We describe the `index` directory in the next section.

Step 3: Implementing B+ Trees

The `index` directory contains an partial implementation of a B+ tree

(`BPlusTree`), an implementation that you will complete in this assignment.

Every B+ tree maps keys of type `DataBox` to values of type `RecordId`. A B+

tree is composed of inner nodes (`InnerNode`) and leaf nodes (`LeafNode`).

Every B+ tree is persisted to a file, and every inner node and leaf node is

stored on its own page.

In this assignment, do the following:

1. Read through all of the code in the `index` directory. Many comments contain

critical information on how you must implement certain functions. For

example, `BPlusNode::put` specifies how to redistribute entries after a

split. You are responsible for reading these comments. If you do not obey

the comments, you will lose points. Here are a few of the most notable

points:

- Our implementation of B+ trees does not support duplicate keys. You will

throw an exception whenever a duplicate key is inserted.

- Our implementation of B+ trees assumes that inner nodes and leaf nodes

can be serialized on a single page. You do not have to support nodes that

span multiple pages.

- Our implementation of delete does not rebalance the tree. Thus, the

invariant that all non-root leaf nodes in a B+ tree of order `d` contain

between `d` and `2d` entries is broken. Note that actual B+ trees **do rebalance**

after deletion, but we will **not** be implementing rebalancing trees in this project

for the sake of simplicity.

2. Implement the `LeafNode::fromBytes` function that reads a `LeafNode` from a

page. For information on how a leaf node is serialized, see

`LeafNode::toBytes`. For an example on how to read a node from disk, see

`InnerNode::fromBytes`.

3. Implement the `get`, `getLeftmostLeaf`, `put`, `remove`, and `bulkLoad` methods of

`InnerNode` and `LeafNode`. For information on what these methods do, refer

to the comments in `BPlusNode`. Don't forget to call `sync` when

implementing `put`, `remove`, and `bulkLoad`; it's easy to forget.

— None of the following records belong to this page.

-- ==== Sys2Proof/Machine/Dispatch.lean ====
section
/-! DEFINITION. One arm per command: what each command does when it executes. -/

namespace Sys2Proof.Machine

def exec (i : Instr) (s : State) : Host.Outcome State Fault Refusal :=
  match i with
  | .create n => Sys2Proof.Machine.execCreate n s
  | .destroy => Sys2Proof.Machine.execDestroy s
  | .showStrip => Sys2Proof.Machine.execShow s
  | .get idx => Sys2Proof.Machine.execGet idx s
  | .setcb idx r g b br => Sys2Proof.Machine.execSetcb idx r g b br s
  | .setc idx r g b => Sys2Proof.Machine.execSetc idx r g b s
  | .setb idx br => Sys2Proof.Machine.execSetb idx br s
  | .clear => Sys2Proof.Machine.execClear s
  | .fillcb r g b br => Sys2Proof.Machine.execFillcb r g b br s
  | .fillc r g b => Sys2Proof.Machine.execFillc r g b s
  | .fillb br => Sys2Proof.Machine.execFillb br s
  | .pushf r g b br => Sys2Proof.Machine.execPushf r g b br s
  | .pushb r g b br => Sys2Proof.Machine.execPushb r g b br s
  | .rotl => Sys2Proof.Machine.execRotl s
  | .rotr => Sys2Proof.Machine.execRotr s

end Sys2Proof.Machine
end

4. Implement the `get`, `scanAll`, `scanGreaterEqual`, `put`, `remove`, and `bulkLoad`

methods of `BPlusTree`. In order to implement `scanAll` and

`scanGreaterEqual`, you will have to complete the `BPlusTreeIterator` class.

After this, you should pass all the tests we have provided to you (and any you

add yourselves).

Note that you may not modify the signature of any methods or classes that we

provide to you (except `BPlusTreeIterator`), but you're free to add helper

methods. Also, you may only modify code in the `index` directory.

# Debugging

As stated earlier, we highly recommend using a Java IDE for this project because it will require a

lot of debugging. In office hours, we will **not** help you until you have tried using

the debugger to solve your issue.

Debugging large B+ trees is hard. To make it a bit easier, we also gave you the `BPlusTree::toDotPDFFile` method. This method converts a tree to dot representation, saves it to a .dot file, and then converts it to a PDF file that will be stored in your `src` directory. You can then use the web browser to view the PDF file. Make sure that your file string argument for the `BPlusTree::toDotPDFFile` method has ".pdf" at the end.

Step 4: Submitting the Assignment

After you complete the assignment, simply commit and `git push` your `hw2`

branch. 60% of your grade will come from passing the unit tests we provide to

you. 40% of your grade will come from passing unit tests that we have not

provided to you. If your code does not compile on the VM with maven, we reserve

the right to give you a 0 on the assignment.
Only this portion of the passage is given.